The PISC has stated that “class authorisations should be kept to an absolute minimum and subject to greater safeguards”, and have gone further, saying that Class Bulk Personal Dataset warrants should be removed entirely from the legislation. These would increase the safeguards for privacy in the bill, putting the onus on security services to ensure their case to place any targets under surveillance would only be approved after undergoing judicial scrutiny, rather than simply bundling through whole groups of people in Class Warrants.”
Nicola Fulford, Head of Data Protection and Privacy at Kemp Little, a boutique technology-focused law firm based in London:
“Current privacy law permits interference with an individual’s right to privacy by public authorities only where it is: (1) in accordance with the law; and (2) it is necessary in a democratic society to achieve a legitimate aim (such as in the interests of national security). To withstand legal challenge, any interference with the right to privacy needs to be proportionate to what is being achieved by the interference. Legally, there is a balance to be struck between the right to privacy on the one hand, and national security on the other hand. This balancing act involves moral and legal dimensions, which are inherently intertwined.

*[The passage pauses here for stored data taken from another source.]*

-- ==== Sys2Proof/Machine/Bodies.lean ====
section
/-! DEFINITION. What the Body Queue and the Peer Load Table do with an applied frame (chapters 2 and 3). -/

namespace Sys2Proof.Machine

/-! ### BODY frames -/

/-- R52: a record of the queue carries this serial. -/
def queued (b : Bq) (serial : Nat) : Bool := b.queue.any fun r => decide (r.serial = serial)

/-- R53: the zone sequence test; the last number becomes the frame's in every case. -/
def testSequence (n : Nat) (s : State) : State :=
  let s1 := match s.bq.lastSeq with
    | none => s
    | some l => if n = (l + 1) % 256 then s else raise .bodyGap (byte ((l + 1) % 256)) (byte n) 0 0 s
  s1.modBq fun b => { b with lastSeq := some n }

/-- R63: the base pitch of a history. -/
def meanPitch (history : List Nat) (n : Nat) : Nat := (history.take n).sum / n

/-- R61: the sample of a pitch timer reading in µs, none where it is discarded. -/
def pitchSample (us : Nat) : Option Nat :=
  let units := us / Config.usPerTen
  if 65535 < units then none else some (max 1 units)

/-- R62, R63: a sample enters the history and the base pitch is recomputed. -/
def enterSample (n avg : Nat) (b : Bq) : Bq :=
  let history := n :: b.history.dropLast
  { b with history := history, basePitch := meanPitch history avg }

/-- R60, R61: the pitch event of a BODY frame. -/
def pitchEvent (avg : Nat) (b : Bq) : Bq :=
  let b1 := match b.pitchTimer with
    | none => b
    | some us => match pitchSample us with
      | none => b
      | some n => enterSample n avg b
  { b1 with pitchTimer := some 0 }

/-- R55: a record joins at the tail. -/
def appendBody (serial style : Nat) (options : BitVec 8) (zoneSeq : Nat) (b : Bq) : Bq :=
  { b with queue := b.queue ++ [{ serial := serial, style := style, options := options, zoneSeq := zoneSeq,
                                  arrival := b.arrivalNext, exitTaken := false }],
           arrivalNext := (b.arrivalNext + 1) % 65536 }

/-- R54, R55: the capacity test: the body is dropped from a full queue, or appended, and offered to the Spot
Sequencer where the queue was empty. -/
def admitBody (serial style : Nat) (options : BitVec 8) (zoneSeq : Nat) (s : State) : State :=
  if s.bq.queue.length < Config.queueMax then
    let s1 := s.modBq (appendBody serial style options zoneSeq)
    if s.bq.queue = [] then offerQueue s1 else s1
  else raiseSerial .bodyDropped serial s

/-- R52 to R55: a BODY frame is applied: duplicate, zone sequence, pitch, capacity. -/
def applyBody (serial style : Nat) (options : BitVec 8) (zoneSeq : Nat) (s : State) : State :=
  if queued s.bq serial then raiseSerial .bodyDuplicate serial s
  else admitBody serial style options zoneSeq ((testSequence zoneSeq s).modBq (pitchEvent s.settings.avgN))

/-! ### EXIT frames -/

/-- R57: the BODY-DONE of a body removed behind the head. -/
def exitedReport (r : BodyRecord) : Report := .bodyDone r.serial r.zoneSeq r.style none true true 0 0 0 0 0

/-- R56: the exit of the head is taken. -/
def takeHeadExit (b : Bq) : Bq :=
  match b.queue with
  | [] => b
  | r :: t => { b with queue := { r with exitTaken := true } :: t }

/-- R57: a record behind the head is removed. -/
def removeQueued (serial : Nat) (b : Bq) : Bq :=
  match b.queue with
  | [] => b
  | r :: t => { b with queue := r :: t.eraseP fun x => decide (x.serial = serial) }

/-- R56, R57: an EXIT frame is applied. -/
def applyExit (serial : Nat) (s : State) : State :=
  match s.bq.queue with
  | [] => s
  | r :: t =>
    if r.serial = serial then
      if r.exitTaken then s else endActive (s.modBq takeHeadExit)
    else match t.find? fun x => decide (x.serial = serial) with
      | none => s
      | some x => generate (exitedReport x) (s.modBq (removeQueued serial))

/-! ### Zone hold -/

/-- R65, R66, R67: the cause codes of ZONE_HOLD_CHANGE. -/
def holdCause (code : Nat) (s : State) : State := raise .zoneHoldChange (byte code) 0 0 0 s

/-- R65: the timer a HALT starts, in µs; stopped for 0 seconds. -/
def haltTimer (seconds : Nat) : Option Nat := if seconds = 0 then none else some (seconds * 1000 * Config.usPerMs)

/-- R65, R68: a HALT frame is applied. -/
def applyHalt (seconds : Nat) (s : State) : State :=
  let s1 := s.modBq fun b => { b with hold := true, holdTimer := haltTimer seconds }
  if s.bq.hold then s1 else holdSet (holdCause 1 s1)

/-- R66 to R68: the flag clears, for RESUME (2) or EXPIRY (3). -/
def clearHold (code : Nat) (s : State) : State :=
  holdCleared (holdCause code (s.modBq fun b => { b with hold := false, holdTimer := none }))

/-- R66: a RESUME frame is applied. -/
def applyResume (s : State) : State := if s.bq.hold then clearHold 2 s else s

/-! ### The Peer Load Table -/

/-- R29: a DERATE frame is applied. -/
def applyDerate (feeder percent : Nat) (s : State) : State :=
  if feeder = s.settings.feeder then s.modPlt fun p => { p with derate := clampNat 50 100 percent } else s

/-- R25, R26: the row a CLAIM sets; an own row carries no grace. -/
def rowOfClaim (feeder load lapse zoneSeq spotId prec : Nat) (own : Bool) : Row :=
  { feeder := feeder, load := load, zoneSeq := zoneSeq, spotId := spotId, prec := prec,
    lapse := (lapse * Config.lapseUnitMs + if own then 0 else Config.graceMs) * Config.usPerMs }

/-- R27: a RELEASE clears the row of its sender where feeder and spot id match. -/
def applyRelease (id feeder spotId : Nat) (p : Plt) : Plt :=
  match rowOf p id with
  | none => p
  | some r => if r.feeder = feeder ∧ r.spotId = spotId then setRow id none p else p

/-- R42: the own CLAIM has completed: GRANTED, an expiry void (R43), the grant passed on; with the withdrawn mark
the claim goes on to RELEASING at once (R44, R45). -/
def grantClaim (s : State) : State :=
  if s.sru.claim = .offered then
    let s1 := s.modSru fun u => { u with claim := .granted, withdrawn := false, expiryHeld := false }
    if s.sru.withdrawn then releaseOrder s1 else takeGrant s1
  else s

/-- R9, R12: the owning block applies a completed frame of sender `id`. `own` marks the node's own frame. -/
def applyFrame (own : Bool) (f : Frame) (s : State) : State :=
  let id := f.arb.sender.toNat
  match f.body with
  | .halt seconds => applyHalt seconds.toNat s
  | .resume => applyResume s
  | .body serial style options zoneSeq => applyBody serial.toNat style.toNat options zoneSeq.toNat s
  | .exit serial => applyExit serial.toNat s
  | .derate feeder percent => applyDerate feeder.toNat percent.toNat s
  | .claim feeder load lapse zoneSeq spotId =>
    let s1 := s.modPlt (setRow id (some (rowOfClaim feeder.toNat load.toNat lapse.toNat zoneSeq.toNat spotId.toNat
      f.arb.prec.toNat own)))
    if own then grantClaim s1 else s1
  | .release feeder spotId => s.modPlt (applyRelease id feeder.toNat spotId.toNat)
  | .reserved _ => s

end Sys2Proof.Machine
end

Clarity and proportionality in the legislation is key in order to avoid challenge of the IPB on human rights grounds. The definition of ‘internet connection records’ in the Bill needs to be clarified, as there is currently no consistent understanding of the term and the requirement for businesses to keep records of information not currently captured could have significant operational and cost implications on those affected.

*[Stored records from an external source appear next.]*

/-! ### The image -/

/-- R181, R184: the length test: a header that fails it ends the load at once, INERT, with IMAGE_BAD (LENGTH), the
memory deselected; one that passes starts the read, counted in blocks of 256 bytes, up to the image length, the memory
deselected and the phase VALIDATING. Model's readings: the bytes the commands bring, a block the rest up to its end
(log 25, DEDUCED); that the end of the read only enters VALIDATING (log 13, DEDUCED); when the memory is selected and
deselected (log 30, DEDUCED). -/
def Obligations.ImageReadCountsBlocks : Prop :=
  ∀ s : State, s.zbc.node = .loading → s.iml.phase = .reading →
    (∀ length records : BitVec 16, s.iml.tested = false → s.iml.image = [] →
      (¬(records.toNat ≤ 1024 ∧ length.toNat = 1537 + 5 * records.toNat) →
        exec (.headerLengthRead length records) s = .next (raise .imageBad 1 0 0 0 { s with
          zbc := { s.zbc with node := .inert },
          iml := { s.iml with phase := .bad, reason := .length, item := 0, length := 0, selected := false } })) ∧
      (records.toNat ≤ 1024 → length.toNat = 1537 + 5 * records.toNat →
        exec (.headerLengthRead length records) s = .next { s with
          iml := { s.iml with tested := true, length := length.toNat,
                              image := bytes2 length.toNat ++ bytes2 records.toNat } })) ∧
    (∀ bytes, s.iml.tested = true → s.iml.image.length + bytes.length = 256 * (s.iml.blocks + 1) →
      256 * (s.iml.blocks + 1) ≤ s.iml.length →
      exec (.blockRead bytes) s = .next { s with
        iml := { s.iml with image := s.iml.image ++ bytes, blocks := s.iml.blocks + 1 } }) ∧
    (∀ bytes, s.iml.tested = true → s.iml.image.length + bytes.length = s.iml.length →
      s.iml.length < 256 * (s.iml.blocks + 1) →
      exec (.imageReadComplete bytes) s = .next { s with
        iml := { s.iml with image := s.iml.image ++ bytes, blocks := (s.iml.length + 255) / 256,
                            phase := .validating, selected := false } })

/-- R182 to R184, R187: the end of VALIDATING: a bad check, id or header item leads to INERT with IMAGE_BAD and
nothing given to any block; a good image gives its settings and its store, sets the pitch and enters JOINING, and
everything else stands, the claim, the line and the slots where no CLAIM is chosen. That one command makes every test
is the model's reading (log 13, DEDUCED). -/
def Obligations.ValidationEndsTheLoad : Prop :=
  ∀ s : State, s.zbc.node = .loading → s.iml.phase = .validating →
    (∀ reason item, imageFailure s.iml.image = some (reason, item) →
      exec .validationEnd s = .next (raise .imageBad (byte (loadReasonCode reason)) (byte item) 0 0 { s with
        zbc := { s.zbc with node := .inert },
        iml := { s.iml with phase := .bad, reason := reason, item := item, tested := false, length := 0,
                            image := [] } })) ∧
    (imageFailure s.iml.image = none →
      ∃ t, exec .validationEnd s = .next t ∧ t.zbc.node = .joining ∧ t.zbc.joinTimer = some 520000 ∧
        t.zbc.failures = 0 ∧ (∀ id, rowOf t.plt id = none) ∧ t.plt.derate = s.plt.derate ∧
        t.iml = { s.iml with phase := .good, tested := false, length := 0, image := [] } ∧
        t.settings = imageSettings s.iml.image ∧ t.pst = imageStore s.iml.image ∧
        t.bq = { s.bq with history := List.replicate 8 (imagePitch s.iml.image),
                           basePitch := imagePitch s.iml.image } ∧
        t.ssq = s.ssq ∧ t.cpg = s.cpg ∧ t.sgl = s.sgl ∧ t.wmn = s.wmn ∧ t.pending = s.pending ∧
        t.rlk = (if unusableCount (imageStore s.iml.image) = 0 then s
          else raise .scheduleBad 0 0 0 (byte (unusableCount (imageStore s.iml.image))) s).rlk ∧
        (s.zbc.chosen ≠ some .claim → t.sru = s.sru ∧
          t.zbc = { s.zbc with node := .joining, failures := 0, joinTimer := some 520000 }))
end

The IPB does not require a warrant to access ‘internet connection records’ but it does require a warrant to access ‘content’. This division is technically difficult to implement in practice and would require internet companies to filter through data in order to separate what can and cannot be released without a warrant.

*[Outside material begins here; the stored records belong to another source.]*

theorem releaseOrder_ssq (q : Ssq) : releaseOrder { s with ssq := q } = { releaseOrder s with ssq := q } := by
  by_cases hg : s.sru.claim = .granted
  · simp only [releaseOrder, hg, if_true]
    exact queueRelease_ssq (s := s.modSru fun u => { u with claim := .releasing }) q
  · simp only [releaseOrder, hg, if_false]

/-- R43 to R45: the end of a visit reads nothing of the sequencer. -/
theorem endVisit_ssq (q : Ssq) : endVisit { s with ssq := q } = { endVisit s with ssq := q } := by
  have cancelled : cancelRequest { s with ssq := q } = { cancelRequest s with ssq := q } := by
    cases hc : s.sru.claim <;> simp only [cancelRequest, hc]
    case none => rfl
    case waiting =>
      by_cases hz : s.zbc.chosen = some .claim
      · simp only [voidClaimChoice, hz, if_true, voidChoice_ssq]; rfl
      · simp only [voidClaimChoice, hz, if_false]; rfl
    case offered => rfl
    case granted => exact releaseOrder_ssq (s := s.modSru fun u => { u with request := none }) q
    case releasing => rfl
  simp only [endVisit, cancelled]; rfl

/-- R91: what the hold timer of the spot stands at does not matter to its closing. -/
theorem closeSpot_holdLeft {h : SpotInHand} (hh : s.ssq.inHand = some h) (n : Nat) :
    closeSpot { s with ssq := { s.ssq with inHand := some { h with holdLeft := n } } } = closeSpot s := by
  obtain ⟨k, hk⟩ := reportSpot_changes (s := s) h.planIdx (h.result.getD noCurrentResult) h.earlyOpen
  have told : reportSpot h.planIdx (h.result.getD noCurrentResult) h.earlyOpen
      { s with ssq := { s.ssq with inHand := some { h with holdLeft := n } } } =
      { s with rlk := k, ssq := { s.ssq with inHand := some { h with holdLeft := n } } } := by
    have e := congrArg State.rlk hk
    simp only [reportSpot] at e ⊢
    rw [← e]
    split <;> rfl
  obtain ⟨z, u, hv⟩ := endVisit_changes (s := { s with rlk := k })
  have ended := endVisit_ssq (s := { s with rlk := k }) { s.ssq with inHand := some { h with holdLeft := n } }
  rw [hv] at ended
  simp only [closeSpot, hh, told, hk, ended, hv]
  rfl

/-! #### GUN-OPEN -/

/-- R164: GUN-OPEN is the second motion kind. -/
theorem exec_gunOpen_taken (hl : s.linkTakes) : exec .gunOpen s = .next (gunOpened (s.afterDataIn 4)) := by
  rw [exec_gunOpen, writeA_takes _ _ hl]; rfl

theorem gunOpened_before (h : s.ssq.state = .idle ∨ s.ssq.state = .awaitGun) : gunOpened s = s := by
  rcases h with h | h <;> simp only [gunOpened, h]

/-- R103: the node with the early-open mark of its spot in hand set. -/
def State.withEarlyOpen (s : State) (h : SpotInHand) : State :=
  { s with ssq := { s.ssq with inHand := some { h with earlyOpen := true } } }

theorem markEarlyOpen_inHand {h : SpotInHand} (hh : s.ssq.inHand = some h) :
    s.modSsq markEarlyOpen = s.withEarlyOpen h := by
  simp only [State.modSsq, markEarlyOpen, hh]; rfl

/-- R103: once the spot is in FIRING or HOLD, GUN-OPEN marks it, and then acts by the phase. -/
theorem gunOpened_firing {h : SpotInHand} (hh : s.ssq.inHand = some h) (hs : s.ssq.state = .firing) :
    gunOpened s = if s.cpg.phase = .prestart then endPrestart .gunOpened (s.withEarlyOpen h)
      else orderAbort .gunOpened (s.withEarlyOpen h) := by
  simp only [gunOpened, hs, markEarlyOpen_inHand hh]

theorem gunOpened_hold {h : SpotInHand} (hh : s.ssq.inHand = some h) (hs : s.ssq.state = .hold) :
    gunOpened s = closeSpot (s.withEarlyOpen h) := by
  simp only [gunOpened, hs, markEarlyOpen_inHand hh]

/-- R103: in current GUN-OPEN is an abort order. -/
theorem gunOpened_inCurrent {h : SpotInHand} (hh : s.ssq.inHand = some h) (hs : s.ssq.state = .firing)
    (hc : s.inCurrent) : gunOpened s = { s.withEarlyOpen h with
      cpg := s.cpgAborting .gunOpened s.settings.abortPath, wmn := s.wmnCut } := by
  have hn : s.cpg.phase ≠ .prestart := by rcases hc with h | h | h | h <;> simp [h]
  rw [gunOpened_firing hh hs, if_neg hn]
  exact takeAbort_inCurrent (s := s.withEarlyOpen h) hc _ _

theorem gunOpened_aborting {h : SpotInHand} (hh : s.ssq.inHand = some h) (hs : s.ssq.state = .firing)
    (hp : s.cpg.phase = .aborting) : gunOpened s = s.withEarlyOpen h := by
  rw [gunOpened_firing hh hs, if_neg (by simp [hp])]
  exact takeAbort_outside (s := s.withEarlyOpen h) (by simp [State.withEarlyOpen, State.inCurrent, hp]) _ _

/-- R100, R103: in PRESTART the spot is MISSED GUN_OPENED with the mark. -/
theorem gunOpened_prestart {h : SpotInHand} {e next : PlanEntry} {b : ActiveBody} (hs : s.ssq.state = .firing)
    (hp : s.cpg.phase = .prestart) (hm : s.midPlan h e next b) :
    ∃ z u, s.visitEndedIn { s with zbc := z, sru := u } ∧ gunOpened s = { standDown s with
      zbc := z, sru := u, ssq := s.ssqMissed .gunOpened, rlk := s.rlkMissed b e .gunOpened true } := by
  have hl : (leaveActive s.sgl).link ≠ .fault := by rw [leaveActive_idle (midPlan_link hm)]; nofun
  obtain ⟨h1, h2, h3, h4, h5, h6, h7, h8, h9, h10⟩ := hm
  obtain ⟨z, u, ended, e⟩ := closeResolved_ended (s := standDown (s.withEarlyOpen h)) (g := s.sgl)
    (h := { h with earlyOpen := true }) ⟨rfl, h2, h3, h4, h5, h6, h7, h8, h9, h10⟩ .gunOpened
  refine ⟨z, u, visitEnded_congr ended rfl rfl rfl rfl rfl rfl, ?_⟩
  have hf : endFault (standDown (s.withEarlyOpen h)).sgl = leaveActive s.sgl := endFault_of_ne hl
  rw [gunOpened_firing h1 hs, if_pos hp, endPrestart, e, hf]
  rfl

/-- Settles O26: GUN-OPEN acts by the state of the sequencer, and in FIRING by the phase. -/
theorem gunOpenBeforeAndInCurrent : Obligations.GunOpenBeforeAndInCurrent := by
  intro s hl
  have opened : ∀ {t : State}, gunOpened (s.afterDataIn 4) = t → exec .gunOpen s = .next t := by
    rintro _ rfl
    exact exec_gunOpen_taken hl
  refine ⟨fun h => opened (gunOpened_before (s := s.afterDataIn 4) h), fun hs => ?squeeze,
    fun h e next b hs hp hm => ?prestart, fun h hh => ?_⟩
  case squeeze =>
    have e : gunOpened (s.afterDataIn 4) = (endVisit (s.afterDataIn 4)).modSsq fun q =>
        { q with state := .awaitGun, inHand := none } := by
      simp only [gunOpened, show (s.afterDataIn 4).ssq.state = _ from hs]
    refine ⟨_, opened e, ?_⟩
    have ended := endVisit_ended (s := s.afterDataIn 4)
    obtain ⟨z, u, hv⟩ := endVisit_changes (s := s.afterDataIn 4)
    rw [hv] at ended ⊢
    exact ⟨ended, rfl⟩
  case prestart =>
    obtain ⟨z, u, ended, e⟩ := gunOpened_prestart (s := s.afterDataIn 4) hs hp hm
    refine ⟨_, opened e, ended, ⟨rfl, rfl, rfl, rfl⟩, ?_⟩
    show _ = ({ sgl := { s.sgl with link := .idle, updateIn := (leaveActive s.sgl).updateIn }, .. } : State)
    rw [← leaveActive_stands (midPlan_link hm)]
    rfl
  intro marked
  refine ⟨fun hs hc => opened (gunOpened_inCurrent (s := s.afterDataIn 4) hh hs hc),
    fun hs hp => opened (gunOpened_aborting (s := s.afterDataIn 4) hh hs hp), fun hs hf => ?hold⟩
  case hold =>
    have closed : gunOpened (s.afterDataIn 4) = closeSpot marked := gunOpened_hold (s := s.afterDataIn 4) hh hs
    refine ⟨?_, fun e next b res hres he hb hp hend hn hu => ?_⟩
    · generalize hw : ({ marked with ssq := _ } : State) = w
      have hleft : w.holdLeft = some 0 := by
        rw [← hw]; simp only [State.holdLeft, hs, if_true]; rfl
      have hcond : ¬(w.sgl.link = .fault ∧ w.sgl.updateIn = 0) := by
        rw [← hw]; rintro ⟨ha, hb⟩; exact hf.elim (· ha) (· hb)
      rw [opened closed, exec_holdEnd, hleft]
      show _ = Host.Outcome.next (endHold w)
      rw [endHold, if_neg hcond, ← hw, ← closeSpot_holdLeft (s := marked) rfl 0]
    · obtain ⟨z, u, ended, main⟩ := closeSpot_ended (s := marked) rfl he hb hp hend hn hu
      have hr : ({ h with earlyOpen := true } : SpotInHand).result = some res := hres
      rw [hr] at main
      refine ⟨_, opened (closed.trans main), ended, rfl, fun hn => endFault_of_ne hn, fun hf => ?_⟩
      show endFault s.sgl = { s.sgl with link := .idle, updateIn := (endFault s.sgl).updateIn }
      rw [endFault, if_pos hf]

end Sys2Proof.Machine

/-! ### Timers of the claim, the hold and the move (R33, R43, R44, R49, R67, R68, R97, R105, R112, R114) -/

namespace Sys2Proof.Machine

variable {s : State}

theorem exec_claimWaitExpiry (s : State) :
    exec .claimWaitExpiry s = .next (onTimer s.waitLeft claimWaitExpired s) := rfl
theorem exec_holdTimerExpiry (s : State) :
    exec .holdTimerExpiry s = .next (onTimer s.holdTimerLeft (clearHold 3) s) := rfl
theorem exec_robotLate (s : State) : exec .robotLate s = .next (onTimer s.moveLeft raiseLate s) := rfl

The bulk surveillance powers in the Bill mean that it won’t always be the personal information of individuals posing a risk to national security that is accessed by the authorities. Access to irrelevant personal information can be avoided by targeting investigatory powers where there is a suspicion of a serious crime being committed. This will also help to ensure that the use of surveillance is proportionate to achieving a legitimate aim. Privacy intrusion can be further minimised by making sure that the data is only accessible by organisations on a need to know basis. HMRC currently has the same investigatory powers as intelligence services under the Bill, which does not seem necessary and proportionate.
Finally, proper scrutiny is vital in making sure that the right targets are under the scope of any bulk surveillance. There are safeguards included in the Bill in the form of Judicial Commissioners who need to approve warrants. From a privacy perspective, these safeguards could be further strengthened to ensure that only the right targets are under the scope of any surveillance.